Across a backyard fence: When is the environmentalism greener on the other side?
It started as a typical over-the-back-fence suburban neighborhood chat, not the kind of thing that would escalate into a criminal prosecution. Carolynn Bissett and her husband, Richard Treanor, were pulling weeds in their backyard on Benton Street here on a July day in 2001, when their neighbor Mark Vargas peeked over the fence for a chat.
Mr. Vargas said he planned to install solar panels on the trellis behind his house – meaning he needed access to sunlight. But the row of eight 10- to 25-foot redwoods along that edge of the couple's backyard would have to go – or be shortened, or perhaps replaced with smaller trees.
They asked Vargas to come discuss the matter in their backyard.
So, in a suburban odyssey symbolic of the chasm between people with different ideas of how to use nature, he got in his car and drove nearly a mile to his neighbors' front door.
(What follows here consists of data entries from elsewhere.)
-- ==== Sys2Proof/Laws/WfBusWrite.lean ====
section
/-! SUPPORT. The functions of `Machine/BusWrite.lean` keep the canonical form of the stores. -/

namespace Sys2Proof.Machine

theorem Device.wordApplied_wf {d : Device} {a : Nat} {old : Word} (h0 : d.wf = true) :
    (Device.wordApplied d a old).wf = true := by
  unfold Device.wordApplied
  repeat' first
    | with_reducible assumption | with_reducible apply Device.extFault_wf
    | with_reducible apply Device.groupChanged_wf | with_reducible apply Device.leaveRing_wf
    | with_reducible apply Device.mainPermission_wf | with_reducible apply Device.moderationWritten_wf
    | with_reducible apply Device.ocWritten_wf | with_reducible apply Device.overrideChanged_wf
    | with_reducible apply Device.reconsider_wf | with_reducible apply Device.ringParams_wf
    | with_reducible apply Device.shlRole_wf | with_reducible apply Device.trnModeUpdate_wf
    | (fail_if_no_progress with_reducible apply Device.wf_mk) | split | (fail_if_no_progress extract_lets)

theorem Device.zeroFields_wf {d : Device} {fs : List Fld} (h0 : d.wf = true) :
    (Device.zeroFields d fs).wf = true := by
  unfold Device.zeroFields
  repeat' first
    | intro _ | with_reducible assumption | with_reducible apply Device.put_wf | with_reducible apply Device.wf_foldl

theorem Device.clearCounts_wf {d : Device} {m : Master} {a : Nat} {w : Word} (h0 : d.wf = true) :
    (Device.clearCounts d m a w).wf = true := by
  unfold Device.clearCounts
  repeat' first
    | with_reducible assumption | with_reducible apply Device.put_wf | with_reducible apply Device.setWord_wf
    | with_reducible apply Device.zeroFields_wf | with_reducible apply Device.wf_ite

theorem Device.fwDone_wf {d : Device} {c : Client} {rlen : Nat} (h0 : d.wf = true) :
    (Device.fwDone d c rlen).wf = true := by
  unfold Device.fwDone
  repeat' first
    | with_reducible assumption | with_reducible apply Device.complete_wf | with_reducible apply Device.readBuffer_wf
    | with_reducible apply Device.setFlag_wf | with_reducible apply Device.wf_ite

theorem Device.creqGo_wf {d : Device} (h0 : d.wf = true) :
    (Device.creqGo d).wf = true := by
  unfold Device.creqGo
  repeat' first
    | with_reducible assumption | with_reducible apply Device.creqEnter_wf | with_reducible apply Device.put_wf
    | (fail_if_no_progress with_reducible apply Device.wf_mk)

theorem Device.captureStart_wf {d : Device} (h0 : d.wf = true) :
    (Device.captureStart d).wf = true := by
  unfold Device.captureStart
  repeat' first
    | with_reducible assumption | with_reducible apply Device.setFlag_wf
    | (fail_if_no_progress with_reducible apply Device.wf_mk)

theorem Device.shlControl_wf {d : Device} {w : Word} (h0 : d.wf = true) :
    (Device.shlControl d w).wf = true := by
  unfold Device.shlControl
  repeat' first
    | with_reducible assumption | with_reducible apply Device.enumStart_wf | with_reducible apply Device.shlPump_wf
    | with_reducible apply Device.wf_ite | (fail_if_no_progress with_reducible apply Device.wf_mk)

theorem Device.registerActs_wf {d : Device} {m : Master} {priv : Bool} {a : Nat} {w : Word} (h0 : d.wf = true) :
    (Device.registerActs d m priv a w).wf = true := by
  unfold Device.registerActs
  repeat' first
    | with_reducible assumption | with_reducible apply Device.ackWrite_wf | with_reducible apply Device.appGo_wf
    | with_reducible apply Device.cancelWrite_wf | with_reducible apply Device.captureStart_wf
    | with_reducible apply Device.clearChFault_wf | with_reducible apply Device.clearCounts_wf
    | with_reducible apply Device.clearFaults_wf | with_reducible apply Device.clearGdvFault_wf
    | with_reducible apply Device.clearHold_wf | with_reducible apply Device.clearSysfault_wf
    | with_reducible apply Device.completeEvent_wf | with_reducible apply Device.coreReset_wf
    | with_reducible apply Device.creqGo_wf | with_reducible apply Device.diagOrder_wf
    | with_reducible apply Device.fwDone_wf | with_reducible apply Device.mailboxQueue_wf
    | with_reducible apply Device.nvcReqGo_wf | with_reducible apply Device.pwrCommand_wf
    | with_reducible apply Device.readyWrite_wf | with_reducible apply Device.secConfirm_wf
    | with_reducible apply Device.setFlag_wf | with_reducible apply Device.shlControl_wf
    | with_reducible apply Device.softEntry_wf | with_reducible apply Device.softFire_wf
    | with_reducible apply Device.softwareReset_wf | with_reducible apply Device.systemFault_wf
    | with_reducible apply Device.withdrawBits_wf | split | (fail_if_no_progress extract_lets)

theorem Device.writeAccepted_wf {d : Device} {m : Master} {priv : Bool} {r : RegSpec} {a : Nat} {w : Word} (h0 : d.wf = true) :
    (Device.writeAccepted d m priv r a w).wf = true := by
  unfold Device.writeAccepted
  repeat' first
    | with_reducible assumption | with_reducible apply Device.nextRevision_wf
    | with_reducible apply Device.registerActs_wf | with_reducible apply Device.setWord_wf
    | with_reducible apply Device.stampWord_wf | with_reducible apply Device.wordApplied_wf
    | with_reducible apply Device.wf_ite

theorem Device.regWrite_wf {d : Device} {m : Master} {priv : Bool} {a : Nat} {w : Word} (h0 : d.wf = true) :
    (Device.regWrite d m priv a w).2.wf = true := by
  unfold Device.regWrite
  repeat' first
    | with_reducible assumption | with_reducible apply Device.addrWarn_wf | with_reducible apply Device.orField_wf
    | with_reducible apply Device.reject_wf | with_reducible apply Device.writeAccepted_wf | split

theorem Device.sctlWrite_wf {d : Device} {a : Nat} {w : Word} (h0 : d.wf = true) :
    (Device.sctlWrite d a w).2.wf = true := by
  unfold Device.sctlWrite
  repeat' first
    | with_reducible assumption | with_reducible apply Device.cput_wf | with_reducible apply Device.reject_wf
    | with_reducible apply Device.wf_ite_snd | (fail_if_no_progress with_reducible apply Device.wf_mk)

theorem Device.sentryWrite_wf {d : Device} {a : Nat} {w : Word} (h0 : d.wf = true) :
    (Device.sentryWrite d a w).2.wf = true := by
  unfold Device.sentryWrite
  repeat' first
    | with_reducible assumption | with_reducible apply Device.cput_wf | with_reducible apply Device.reject_wf
    | with_reducible apply Device.wf_ite_snd

theorem Device.sWrite_wf {d : Device} {a : Nat} {w : Word} (h0 : d.wf = true) :
    (Device.sWrite d a w).2.wf = true := by
  unfold Device.sWrite
  repeat' first
    | with_reducible assumption | with_reducible apply Device.addrWarn_wf | with_reducible apply Device.cput_wf
    | with_reducible apply Device.sctlWrite_wf | with_reducible apply Device.sentryWrite_wf
    | with_reducible apply Device.wf_ite | with_reducible apply Device.wf_ite_snd

theorem Device.streamWrite_wf {d : Device} {who : Option Master} {a : Nat} {w : Word} (h0 : d.wf = true) :
    (Device.streamWrite d who a w).2.wf = true := by
  unfold Device.streamWrite
  repeat' first
    | with_reducible assumption | with_reducible apply Device.reject_wf | with_reducible apply Device.storeWord_wf
    | with_reducible apply Device.winWrite_wf | split

theorem Device.regionWrite_wf {d : Device} {m : Master} {priv : Bool} {a : Nat} {w : Word} {r : Region} (h0 : d.wf = true) :
    (Device.regionWrite d m priv a w r).2.wf = true := by
  cases r
  case coreSram => exact Device.storeWord_wf h0
  case streamLow => exact Device.streamWrite_wf h0
  case sWindow => exact Device.sWrite_wf h0
  case bank6Other => exact Device.addrWarn_wf h0
  case periph => exact Device.regWrite_wf h0
  all_goals exact h0

theorem Device.busWrite_wf {d : Device} {m : Master} {priv : Bool} {a : Nat} {w : Word} (h0 : d.wf = true) :
    (Device.busWrite d m priv a w).2.wf = true := by
  unfold Device.busWrite
  repeat' first
    | with_reducible assumption | with_reducible apply Device.regionWrite_wf

theorem Device.writeCommand_wf {d : Device} {m : Master} {a : Nat} {w : Word} (h0 : d.wf = true) :
    (Device.writeCommand d m a w).wf = true := by
  unfold Device.writeCommand
  repeat' first
    | with_reducible assumption | with_reducible apply Device.busWrite_wf | with_reducible apply Device.wf_ite

end Sys2Proof.Machine
end

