-- ==== Sys2Proof/Laws/WfClockCommands.lean ====
section
/-! SUPPORT. The functions of `Machine/ClockCommands.lean` keep the canonical form of the stores. -/

namespace Sys2Proof.Machine

theorem execGateEnd_settles {ring : Option Int} {inp : Option Int} {follow : Int} {s : State}  :
    Settles s (execGateEnd ring inp follow s) := by
  unfold execGateEnd
  refine State.on_settles fun d h0 => ?_
  repeat' first
    | with_reducible assumption | with_reducible apply Device.gateEnd_wf

theorem execRefSourceAbsent_settles {s : State}  :
    Settles s (execRefSourceAbsent s) := by
  unfold execRefSourceAbsent
  refine State.on_settles fun d h0 => ?_
  repeat' first
    | with_reducible assumption | with_reducible apply Device.refAbsent_wf

theorem execDwellExpire_settles {s : State}  :
    Settles s (execDwellExpire s) := by
  unfold execDwellExpire
  refine State.on_settles fun d h0 => ?_
  repeat' first
    | with_reducible assumption | with_reducible apply Device.dwellExpire_wf

theorem execRefRevert_settles {s : State}  :
    Settles s (execRefRevert s) := by
  unfold execRefRevert
  refine State.on_settles fun d h0 => ?_
  repeat' first
    | with_reducible assumption | with_reducible apply Device.refRevert_wf

theorem execSlewComplete_settles {target : Int} {ms : Nat} {s : State}  :
    Settles s (execSlewComplete target ms s) := by
  unfold execSlewComplete
  refine State.on_settles fun d h0 => ?_
  repeat' first
    | with_reducible assumption | with_reducible apply Device.slewComplete_wf

theorem execRingSlaveAcquire_settles {s : State}  :
    Settles s (execRingSlaveAcquire s) := by
  unfold execRingSlaveAcquire
  refine State.on_settles fun d h0 => ?_
  repeat' first
    | with_reducible assumption | with_reducible apply Device.acquireRing_wf

theorem execAcquireComplete_settles {err : BitVec 16} {frame : BitVec 48} {s : State}  :
    Settles s (execAcquireComplete err frame s) := by
  unfold execAcquireComplete
  refine State.on_settles fun d h0 => ?_
  repeat' first
    | with_reducible assumption | with_reducible apply Device.acquireComplete_wf

theorem execRingHoldSteer_settles {err : BitVec 16} {goal : Int} {ms : Nat} {s : State}  :
    Settles s (execRingHoldSteer err goal ms s) := by
  unfold execRingHoldSteer
  refine State.on_settles fun d h0 => ?_
  repeat' first
    | with_reducible assumption | with_reducible apply Device.ringHoldSteer_wf

theorem execAlignOut_settles {err : BitVec 16} {s : State}  :
    Settles s (execAlignOut err s) := by
  unfold execAlignOut
  refine State.on_settles fun d h0 => ?_
  repeat' first
    | with_reducible assumption | with_reducible apply Device.alignOut_wf

theorem execAlignReturn_settles {err : BitVec 16} {s : State}  :
    Settles s (execAlignReturn err s) := by
  unfold execAlignReturn
  refine State.on_settles fun d h0 => ?_
  repeat' first
    | with_reducible assumption | with_reducible apply Device.alignReturn_wf

theorem execPllLock_settles {s : State}  :
    Settles s (execPllLock s) := by
  unfold execPllLock
  refine State.on_settles fun d h0 => ?_
  repeat' first
    | with_reducible assumption | with_reducible apply Device.pllLock_wf

theorem execPllUnlock_settles {trip : Bool} {s : State}  :
    Settles s (execPllUnlock trip s) := by
  unfold execPllUnlock
  refine State.on_settles fun d h0 => ?_
  repeat' first
    | with_reducible assumption | with_reducible apply Device.pllUnlock_wf

theorem execAnalogRelock_settles {s : State}  :
    Settles s (execAnalogRelock s) := by
  unfold execAnalogRelock
  refine State.on_settles fun d h0 => ?_
  repeat' first
    | with_reducible assumption | with_reducible apply Device.analogRelock_wf

theorem execLimpReturn_settles {s : State}  :
    Settles s (execLimpReturn s) := by
  unfold execLimpReturn
  refine State.on_settles fun d h0 => ?_
  repeat' first
    | with_reducible assumption | with_reducible apply Device.limpReturn_wf

theorem execAonTimer_settles {n : Nat} {s : State}  :
    Settles s (execAonTimer n s) := by
  unfold execAonTimer
  refine State.on_settles fun d h0 => ?_
  repeat' first
    | with_reducible assumption | with_reducible apply Device.aonTimer_wf

theorem execLpoCalibration_settles {hz : Rat} {s : State}  :
    Settles s (execLpoCalibration hz s) := by
  unfold execLpoCalibration
  refine State.on_settles fun d h0 => ?_
  repeat' first
    | with_reducible assumption | with_reducible apply Device.lpoCalibrate_wf

theorem execXtalStartTimeout_settles {s : State}  :
    Settles s (execXtalStartTimeout s) := by
  unfold execXtalStartTimeout
  refine State.on_settles fun d h0 => ?_
  repeat' first
    | with_reducible assumption | with_reducible apply Device.xtalStartTimeout_wf

end Sys2Proof.Machine
end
The two families have adjacent backyards, but in suburbia's labyrinth, there is no easy walk between them. So their front doors stand in two different cities – Sunnyvale and Santa Clara.
Perhaps that disconnect foreshadowed what would transpire. Accounts of the backyard discussion differ – whether or not Vargas offered to pay for tree removal, or who first threatened legal action – but one thing is certain: The parties haven't spoken since.
The ensuing paper chase through city ordinances, planning commissions, and permit hearings has consumed seven years and tens of thousands of dollars in legal fees, and – through California's obscure 1978 Solar Shade Control Act, which criminalizes the shading of solar panels by trees – resulted in the Santa Clara County District Attorney prosecuting Mr. Treanor and Ms. Bissett.